Procter & Gamble is a hulking target for an uppity investor like Bill Ackman. Typical activist tactics like a breakup won’t work at the $178 billion Pampers-to-Crest giant. New leadership could be one thing to help get P&G back on track, though. Maybe Ackman could even recruit vaunted former Chief Executive A.G. Lafley to help.

It’s generally easier to get in and get heard at a smaller company. Ackman’s quarry, for example, has tended toward the scale of $4 billion J.C. Penney, where he owns a quarter of the company. Even with a $2 billion stake in P&G, Ackman would have a mere 1 percent of the U.S. consumer goods maker. Bigger companies also attract more regular scrutiny, often making their market valuations more efficient.

Of course, a squeaky wheel can effect change by bringing attention to even a big company’s underperformance. Ackman has a lot to work with at P&G. Since Bob McDonald replaced Lafley as CEO in 2009, the shares are up 16 percent. The S&P 500 index, however, has gained more than 40 percent over the same span, and rival Colgate’s stock is up almost 50 percent.

Shareholder aggression also requires a plan to win over other investors. Ackman did so at Fortune Brands by creating value with a carve-up. But the sum of P&G’s parts is worth between $175 billion and $208 billion, according to Sanford Bernstein. That’s not enough upside for such a wrenching upheaval. Reworking the balance sheet won’t help P&G either. And the company has a stellar record of returning capital to investors, having raised the dividend 54 years in a row.

That leaves management for Ackman to zero in on. Tighter cost controls are needed. P&G’s size and focus on big-brand products means margins should be significantly higher than peers. Uncharacteristic profit warnings and other slip-ups have come under McDonald’s watch, too. The sale of Pringles to Diamond Foods blew up partly for lack of properly vetting the buyer.

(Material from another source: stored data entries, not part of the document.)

/-- The bits that the words of a store access have lost since the access before join the ones in error; the words are numbered
from the first of the access (R117; log 8). -/
def State.disturb (s : State) (first n : Nat) (lostOne lostTwo : List Nat) : State :=
  { s with lostBits := Memory.loseBits s.lostBits first n (lostOne ++ lostTwo ++ lostTwo) }

/-- One access of an IMAGE_WRITE is done: its bytes go into the store, with fresh codes for every word it touches (R117), and
the last one lets the receipt be sent (R126, R127, R190). -/
def State.writeAccess (s : State) (tag : Tag) (k : ImageId) (offset : Nat) (data : List Byte) (discard : Bool) : State :=
  let a := (s.image k).start + offset
  let n := accessLength a data
  let first := Memory.check s.lostBits (a / 8)
  let last := Memory.check s.lostBits ((a + n - 1) / 8)
  let t : State :=
    { s with
      store := writeBlock s.store a (data.take n) first last
      lostBits := Memory.freshen s.lostBits (a / 8) ((a + n - 1) / 8 + 1 - a / 8)
      granted := none }
  let u := t.countCorrected k (correctedWords a n first last)
  let v := if damagingWords a n first last then u.damageImage k else u
  let rest := data.drop n
  if rest.isEmpty then
    let w : State := { v with port := { v.port with inProgress := none } }
    (if discard then w
      else w.answer tag codeImageWrite .accepted 0 (.highMark (v.image k).fields.highMark)).grant
  else State.grant { v with port := { v.port with inProgress := some (.imageWrite tag k (offset + n) rest discard) } }

/-! ### The clear/verify engine -/

/-- The errors that a read of words of an image's window finds: its corrected words are counted, and an uncorrectable one
damages the image (R117, R118). -/
def State.chargeWords (s : State) (k : ImageId) (first n : Nat) : State :=
  let t := s.countCorrected k (Memory.corrected s.lostBits first n)
  if (Memory.uncorrectable s.lostBits first n).isSome then t.damageImage k else t

/-- The job at the head leaves the list (R124). -/
def State.endJob (s : State) : State := { s with jobs := s.jobs.drop 1, engineBlocks := 0, engineAlone := false }

/-- `n` blocks of a window from store block `first` hold 0xFF, with fresh codes (R125). -/
def State.clearBlocks (s : State) (first n : Nat) : State :=
  { s with
    store := Memory.clear s.store (Config.blockBytes * first) (Config.blockBytes * n)
    lostBits := Memory.freshen s.lostBits (Config.blockWords * first) (Config.blockWords * n) }

/-- The engine's next block of a job: a block of the window is cleared (R125), or read and checked, and a verification ends
at a block with an uncorrectable word (R129). The words read have lost the bits that State.lostBits holds: no operand names
bits they lost just before (DESIGN CHOICE, log 36). -/
def State.engineBlock (s : State) : Job → State
  | .clear k =>
    { s.clearBlocks ((s.image k).firstBlock + s.engineBlocks) 1 with engineBlocks := s.engineBlocks + 1 }
  | .verify k =>
    let first := Config.blockWords * ((s.image k).firstBlock + s.engineBlocks)
    let t := s.chargeWords k first Config.blockWords
    if (Memory.uncorrectable s.lostBits first Config.blockWords).isSome then t.endJob
    else { t with engineBlocks := s.engineBlocks + 1 }

/-- A block access of the clear/verify engine that does not end its job is no command: the access that holds the grant ends
when another requester's access is reported done, which the arbiter has then granted (R132; log 9). The report's operands
name bits lost by the words of its own block, and none by those of the engine's (DESIGN CHOICE, log 36). -/
def State.endEngineAccess (s : State) : State :=
  if s.granted = some .engine then
    match s.jobs with
    | j :: _ => State.grant { (if s.engineLeft = 0 then s else s.engineBlock j) with granted := none }
    | [] => State.grant { s with granted := none }
  else s.grant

A change in the executive suite could be Ackman’s best hope. He poached Apple’s retail guru to try and turn around struggling J.C. Penney. Perhaps Ackman could enlist the retired Lafley, who doubled P&G’s market value during his nearly decade-long tenure, to return. James Kilts, the former head of Gillette, is another possibility. With P&G, though, if Ackman doesn’t go big, he’ll end up going home.